• [Recorded data]:

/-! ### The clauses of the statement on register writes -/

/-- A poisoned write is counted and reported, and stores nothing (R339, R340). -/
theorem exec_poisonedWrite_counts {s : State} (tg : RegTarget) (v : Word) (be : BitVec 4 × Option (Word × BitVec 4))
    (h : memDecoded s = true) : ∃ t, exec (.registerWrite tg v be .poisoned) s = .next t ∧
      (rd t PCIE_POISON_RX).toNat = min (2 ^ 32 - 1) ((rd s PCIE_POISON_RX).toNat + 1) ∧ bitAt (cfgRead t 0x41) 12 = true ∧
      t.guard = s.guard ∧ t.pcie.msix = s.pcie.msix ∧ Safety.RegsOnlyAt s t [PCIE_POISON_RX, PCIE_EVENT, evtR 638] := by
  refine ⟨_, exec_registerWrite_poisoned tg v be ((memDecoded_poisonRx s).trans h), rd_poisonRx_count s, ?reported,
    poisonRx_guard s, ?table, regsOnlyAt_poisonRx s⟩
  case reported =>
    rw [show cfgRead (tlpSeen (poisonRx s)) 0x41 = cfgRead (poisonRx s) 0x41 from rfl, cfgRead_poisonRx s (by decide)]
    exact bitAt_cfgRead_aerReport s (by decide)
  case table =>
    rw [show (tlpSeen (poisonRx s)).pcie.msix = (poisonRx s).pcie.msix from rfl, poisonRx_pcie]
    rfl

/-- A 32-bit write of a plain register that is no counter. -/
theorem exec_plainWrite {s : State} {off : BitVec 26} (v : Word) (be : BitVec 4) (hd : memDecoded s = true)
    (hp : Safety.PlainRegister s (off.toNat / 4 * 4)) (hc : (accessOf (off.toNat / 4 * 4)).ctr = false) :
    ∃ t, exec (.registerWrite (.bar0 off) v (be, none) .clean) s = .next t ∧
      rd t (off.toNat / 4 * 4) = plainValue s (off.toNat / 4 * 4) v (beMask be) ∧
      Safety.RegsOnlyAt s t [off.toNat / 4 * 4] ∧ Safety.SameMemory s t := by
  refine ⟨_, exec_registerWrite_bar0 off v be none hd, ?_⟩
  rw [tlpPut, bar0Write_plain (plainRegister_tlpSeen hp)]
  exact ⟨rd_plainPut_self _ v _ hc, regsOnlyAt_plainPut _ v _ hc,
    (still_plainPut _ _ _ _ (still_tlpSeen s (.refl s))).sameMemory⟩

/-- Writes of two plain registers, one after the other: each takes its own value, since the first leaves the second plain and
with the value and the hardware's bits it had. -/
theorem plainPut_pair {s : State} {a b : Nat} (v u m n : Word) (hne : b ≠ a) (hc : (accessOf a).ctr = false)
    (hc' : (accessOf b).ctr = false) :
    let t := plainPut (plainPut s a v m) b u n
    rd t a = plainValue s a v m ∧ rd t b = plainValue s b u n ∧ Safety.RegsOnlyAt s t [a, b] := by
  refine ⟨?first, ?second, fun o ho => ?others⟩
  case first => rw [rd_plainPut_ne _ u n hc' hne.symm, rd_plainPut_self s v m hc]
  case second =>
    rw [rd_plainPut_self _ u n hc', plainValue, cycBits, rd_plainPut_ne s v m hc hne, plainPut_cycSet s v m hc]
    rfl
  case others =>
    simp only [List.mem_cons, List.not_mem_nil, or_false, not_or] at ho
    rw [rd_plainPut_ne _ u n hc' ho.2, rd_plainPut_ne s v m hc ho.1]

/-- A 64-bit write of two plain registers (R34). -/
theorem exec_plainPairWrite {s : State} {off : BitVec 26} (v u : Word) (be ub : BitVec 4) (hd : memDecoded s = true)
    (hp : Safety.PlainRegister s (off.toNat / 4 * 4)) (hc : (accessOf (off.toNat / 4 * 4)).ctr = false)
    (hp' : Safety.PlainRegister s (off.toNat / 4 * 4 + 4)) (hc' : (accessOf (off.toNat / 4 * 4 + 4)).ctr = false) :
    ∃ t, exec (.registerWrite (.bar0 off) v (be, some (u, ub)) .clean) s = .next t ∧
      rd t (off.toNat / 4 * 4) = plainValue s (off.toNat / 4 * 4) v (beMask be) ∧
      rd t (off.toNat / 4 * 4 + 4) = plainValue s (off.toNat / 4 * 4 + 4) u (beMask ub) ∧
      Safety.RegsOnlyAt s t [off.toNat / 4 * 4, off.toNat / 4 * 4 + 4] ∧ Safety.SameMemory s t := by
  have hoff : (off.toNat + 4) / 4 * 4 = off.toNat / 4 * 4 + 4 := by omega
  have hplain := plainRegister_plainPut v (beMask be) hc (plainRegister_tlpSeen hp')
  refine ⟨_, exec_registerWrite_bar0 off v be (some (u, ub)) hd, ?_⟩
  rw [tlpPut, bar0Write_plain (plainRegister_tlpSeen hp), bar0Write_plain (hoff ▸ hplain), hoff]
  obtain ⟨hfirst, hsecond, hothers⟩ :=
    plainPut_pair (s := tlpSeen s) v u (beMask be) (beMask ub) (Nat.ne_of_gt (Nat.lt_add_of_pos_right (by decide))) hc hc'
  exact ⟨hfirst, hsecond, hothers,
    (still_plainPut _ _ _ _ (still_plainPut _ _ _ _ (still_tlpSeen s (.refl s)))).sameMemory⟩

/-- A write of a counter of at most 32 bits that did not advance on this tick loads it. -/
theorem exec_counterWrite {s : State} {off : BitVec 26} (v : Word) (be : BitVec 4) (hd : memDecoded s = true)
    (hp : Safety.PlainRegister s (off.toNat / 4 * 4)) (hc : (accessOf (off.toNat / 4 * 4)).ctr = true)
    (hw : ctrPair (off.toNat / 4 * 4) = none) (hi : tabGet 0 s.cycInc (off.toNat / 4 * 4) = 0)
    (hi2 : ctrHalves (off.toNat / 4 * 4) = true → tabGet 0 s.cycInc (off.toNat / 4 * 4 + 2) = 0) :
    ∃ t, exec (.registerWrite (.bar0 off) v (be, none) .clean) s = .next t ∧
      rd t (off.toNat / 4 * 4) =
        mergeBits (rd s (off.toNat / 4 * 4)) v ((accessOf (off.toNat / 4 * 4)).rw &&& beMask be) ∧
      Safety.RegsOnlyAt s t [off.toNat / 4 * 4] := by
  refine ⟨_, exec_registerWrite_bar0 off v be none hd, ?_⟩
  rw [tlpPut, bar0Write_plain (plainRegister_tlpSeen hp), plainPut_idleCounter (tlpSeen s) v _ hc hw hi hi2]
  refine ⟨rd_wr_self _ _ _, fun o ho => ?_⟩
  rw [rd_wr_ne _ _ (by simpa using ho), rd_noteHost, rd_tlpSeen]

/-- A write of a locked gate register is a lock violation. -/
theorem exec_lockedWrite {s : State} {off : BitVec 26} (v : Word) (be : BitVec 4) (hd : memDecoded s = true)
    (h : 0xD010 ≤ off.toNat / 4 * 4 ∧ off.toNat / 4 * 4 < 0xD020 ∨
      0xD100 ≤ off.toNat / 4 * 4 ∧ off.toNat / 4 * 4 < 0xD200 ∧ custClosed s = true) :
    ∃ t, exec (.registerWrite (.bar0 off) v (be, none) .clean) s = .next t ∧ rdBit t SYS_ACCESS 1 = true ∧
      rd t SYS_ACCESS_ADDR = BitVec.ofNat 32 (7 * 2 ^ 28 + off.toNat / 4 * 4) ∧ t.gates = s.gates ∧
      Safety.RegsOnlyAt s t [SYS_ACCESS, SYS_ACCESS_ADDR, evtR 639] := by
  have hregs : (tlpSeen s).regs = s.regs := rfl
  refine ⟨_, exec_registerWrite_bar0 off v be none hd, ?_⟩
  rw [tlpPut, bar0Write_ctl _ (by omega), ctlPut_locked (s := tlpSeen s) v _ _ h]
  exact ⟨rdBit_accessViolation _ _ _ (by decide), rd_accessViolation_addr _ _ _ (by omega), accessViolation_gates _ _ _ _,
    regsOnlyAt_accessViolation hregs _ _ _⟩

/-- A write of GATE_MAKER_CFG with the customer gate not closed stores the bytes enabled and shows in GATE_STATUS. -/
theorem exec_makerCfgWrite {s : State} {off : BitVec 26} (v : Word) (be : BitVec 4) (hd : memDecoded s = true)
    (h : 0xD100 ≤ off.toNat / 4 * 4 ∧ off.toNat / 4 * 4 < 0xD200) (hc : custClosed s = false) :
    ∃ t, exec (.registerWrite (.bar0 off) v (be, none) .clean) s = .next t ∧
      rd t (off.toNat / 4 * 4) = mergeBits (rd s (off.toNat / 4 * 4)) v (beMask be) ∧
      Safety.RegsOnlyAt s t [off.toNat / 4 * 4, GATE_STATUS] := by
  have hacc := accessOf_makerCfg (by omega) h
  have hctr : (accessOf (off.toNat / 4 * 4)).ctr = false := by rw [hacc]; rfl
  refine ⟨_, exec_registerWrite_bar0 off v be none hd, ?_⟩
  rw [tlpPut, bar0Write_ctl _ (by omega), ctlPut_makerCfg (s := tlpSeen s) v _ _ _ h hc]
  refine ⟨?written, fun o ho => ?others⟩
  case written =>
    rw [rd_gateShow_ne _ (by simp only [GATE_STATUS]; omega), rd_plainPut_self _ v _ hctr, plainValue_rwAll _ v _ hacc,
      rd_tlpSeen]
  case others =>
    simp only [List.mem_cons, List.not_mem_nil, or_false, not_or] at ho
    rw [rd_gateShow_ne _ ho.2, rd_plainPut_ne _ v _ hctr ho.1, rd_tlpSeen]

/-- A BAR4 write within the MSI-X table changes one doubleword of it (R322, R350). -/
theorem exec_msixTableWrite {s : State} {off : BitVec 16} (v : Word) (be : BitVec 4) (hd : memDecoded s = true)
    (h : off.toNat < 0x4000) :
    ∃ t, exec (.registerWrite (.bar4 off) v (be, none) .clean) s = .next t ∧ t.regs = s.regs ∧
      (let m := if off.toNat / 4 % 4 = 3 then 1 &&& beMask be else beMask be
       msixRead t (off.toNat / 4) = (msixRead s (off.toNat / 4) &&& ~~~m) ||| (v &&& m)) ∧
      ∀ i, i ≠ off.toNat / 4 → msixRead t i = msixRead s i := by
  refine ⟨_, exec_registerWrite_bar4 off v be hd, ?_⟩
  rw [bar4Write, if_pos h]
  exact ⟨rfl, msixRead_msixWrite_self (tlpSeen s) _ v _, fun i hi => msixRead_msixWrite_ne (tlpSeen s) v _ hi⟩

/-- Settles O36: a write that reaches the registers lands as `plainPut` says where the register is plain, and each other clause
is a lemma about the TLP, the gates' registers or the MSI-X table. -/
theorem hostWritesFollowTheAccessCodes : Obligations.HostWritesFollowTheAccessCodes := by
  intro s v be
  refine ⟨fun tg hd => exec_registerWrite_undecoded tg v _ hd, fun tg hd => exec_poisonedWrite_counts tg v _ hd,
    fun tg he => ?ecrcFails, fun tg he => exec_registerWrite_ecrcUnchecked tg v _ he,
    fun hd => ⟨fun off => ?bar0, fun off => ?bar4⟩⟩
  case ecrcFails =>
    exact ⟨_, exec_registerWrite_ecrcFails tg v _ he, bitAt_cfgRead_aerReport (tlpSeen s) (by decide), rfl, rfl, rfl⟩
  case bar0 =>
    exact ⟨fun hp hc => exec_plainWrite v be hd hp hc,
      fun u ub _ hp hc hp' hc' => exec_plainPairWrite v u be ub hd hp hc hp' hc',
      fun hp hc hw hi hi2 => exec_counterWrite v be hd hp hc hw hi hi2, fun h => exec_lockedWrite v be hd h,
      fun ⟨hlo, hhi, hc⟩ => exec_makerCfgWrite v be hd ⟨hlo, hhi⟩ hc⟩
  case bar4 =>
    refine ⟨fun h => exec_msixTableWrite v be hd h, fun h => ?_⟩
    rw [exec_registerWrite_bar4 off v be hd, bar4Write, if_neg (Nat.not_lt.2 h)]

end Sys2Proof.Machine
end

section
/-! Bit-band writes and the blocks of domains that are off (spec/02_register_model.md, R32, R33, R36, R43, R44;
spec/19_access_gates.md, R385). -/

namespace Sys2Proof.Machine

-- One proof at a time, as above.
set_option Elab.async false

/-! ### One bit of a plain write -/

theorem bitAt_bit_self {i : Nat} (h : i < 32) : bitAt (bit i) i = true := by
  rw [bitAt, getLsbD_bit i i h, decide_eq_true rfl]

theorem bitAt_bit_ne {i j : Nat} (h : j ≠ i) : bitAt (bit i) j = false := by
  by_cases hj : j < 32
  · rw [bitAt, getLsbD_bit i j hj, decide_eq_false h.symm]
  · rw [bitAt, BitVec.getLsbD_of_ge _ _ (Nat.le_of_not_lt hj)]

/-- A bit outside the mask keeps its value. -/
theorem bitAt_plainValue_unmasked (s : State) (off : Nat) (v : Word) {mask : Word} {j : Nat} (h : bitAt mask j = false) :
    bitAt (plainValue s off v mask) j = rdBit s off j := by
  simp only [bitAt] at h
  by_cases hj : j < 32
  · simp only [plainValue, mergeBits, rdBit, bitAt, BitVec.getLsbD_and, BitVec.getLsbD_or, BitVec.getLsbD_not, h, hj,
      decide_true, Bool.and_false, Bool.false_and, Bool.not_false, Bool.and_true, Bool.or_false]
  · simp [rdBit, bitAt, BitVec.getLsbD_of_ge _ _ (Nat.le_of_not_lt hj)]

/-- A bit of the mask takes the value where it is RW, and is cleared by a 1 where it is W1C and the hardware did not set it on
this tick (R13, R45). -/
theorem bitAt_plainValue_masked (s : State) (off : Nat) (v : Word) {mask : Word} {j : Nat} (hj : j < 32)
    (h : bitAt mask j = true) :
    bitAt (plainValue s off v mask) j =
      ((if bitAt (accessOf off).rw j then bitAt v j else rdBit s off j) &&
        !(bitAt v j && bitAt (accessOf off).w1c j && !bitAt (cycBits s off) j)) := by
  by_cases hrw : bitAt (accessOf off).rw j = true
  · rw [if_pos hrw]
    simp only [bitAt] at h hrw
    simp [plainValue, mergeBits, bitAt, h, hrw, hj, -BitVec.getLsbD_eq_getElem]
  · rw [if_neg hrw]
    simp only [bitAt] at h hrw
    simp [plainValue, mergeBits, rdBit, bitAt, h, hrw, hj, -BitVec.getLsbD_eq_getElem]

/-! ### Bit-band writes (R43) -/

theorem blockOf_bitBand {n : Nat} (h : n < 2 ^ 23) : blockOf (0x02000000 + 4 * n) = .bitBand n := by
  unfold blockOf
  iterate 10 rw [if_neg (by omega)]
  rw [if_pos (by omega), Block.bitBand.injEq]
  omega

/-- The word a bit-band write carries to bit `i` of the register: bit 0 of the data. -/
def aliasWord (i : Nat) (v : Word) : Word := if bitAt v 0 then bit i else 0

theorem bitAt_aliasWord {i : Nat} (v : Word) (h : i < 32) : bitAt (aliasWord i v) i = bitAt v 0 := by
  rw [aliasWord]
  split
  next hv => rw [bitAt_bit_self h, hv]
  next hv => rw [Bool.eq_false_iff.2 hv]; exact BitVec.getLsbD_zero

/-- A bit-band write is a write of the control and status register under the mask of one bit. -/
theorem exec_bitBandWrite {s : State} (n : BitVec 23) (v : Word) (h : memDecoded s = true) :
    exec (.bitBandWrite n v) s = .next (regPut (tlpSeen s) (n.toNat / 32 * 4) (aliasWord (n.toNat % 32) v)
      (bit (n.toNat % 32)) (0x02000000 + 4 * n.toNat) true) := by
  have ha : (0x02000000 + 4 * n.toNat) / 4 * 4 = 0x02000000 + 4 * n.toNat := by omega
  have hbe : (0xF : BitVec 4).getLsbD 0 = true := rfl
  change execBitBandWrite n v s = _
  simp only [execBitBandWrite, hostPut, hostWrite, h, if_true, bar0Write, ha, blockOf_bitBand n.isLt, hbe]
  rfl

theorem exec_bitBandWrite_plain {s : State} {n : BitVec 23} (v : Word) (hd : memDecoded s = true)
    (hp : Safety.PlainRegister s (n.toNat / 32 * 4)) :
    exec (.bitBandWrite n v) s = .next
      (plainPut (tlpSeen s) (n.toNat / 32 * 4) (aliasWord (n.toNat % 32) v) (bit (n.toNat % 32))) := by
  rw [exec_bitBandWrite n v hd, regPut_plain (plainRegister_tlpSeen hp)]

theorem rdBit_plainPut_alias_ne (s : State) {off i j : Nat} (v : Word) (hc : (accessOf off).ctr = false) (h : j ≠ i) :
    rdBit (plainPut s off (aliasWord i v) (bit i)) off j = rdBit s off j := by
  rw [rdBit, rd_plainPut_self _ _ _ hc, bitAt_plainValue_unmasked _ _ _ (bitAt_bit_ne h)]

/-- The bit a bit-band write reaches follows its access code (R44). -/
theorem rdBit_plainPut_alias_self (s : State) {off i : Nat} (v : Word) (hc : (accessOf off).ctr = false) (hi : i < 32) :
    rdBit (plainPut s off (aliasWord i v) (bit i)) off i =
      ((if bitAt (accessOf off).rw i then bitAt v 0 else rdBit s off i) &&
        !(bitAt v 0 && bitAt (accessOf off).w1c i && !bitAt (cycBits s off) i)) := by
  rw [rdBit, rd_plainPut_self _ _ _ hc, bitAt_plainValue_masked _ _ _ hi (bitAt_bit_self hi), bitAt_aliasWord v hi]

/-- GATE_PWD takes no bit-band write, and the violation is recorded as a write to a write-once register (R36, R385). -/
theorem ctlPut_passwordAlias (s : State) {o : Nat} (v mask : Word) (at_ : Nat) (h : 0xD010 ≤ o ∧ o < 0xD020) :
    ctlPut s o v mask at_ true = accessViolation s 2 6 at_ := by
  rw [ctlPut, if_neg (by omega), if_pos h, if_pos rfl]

• [Exercise directions]:
Starting from the data above, filter for lines with "this" and copy each one.

• [Result of the task]:
/-- A write of a counter of at most 32 bits that did not advance on this tick loads it. -/
this tick (R13, R45). -/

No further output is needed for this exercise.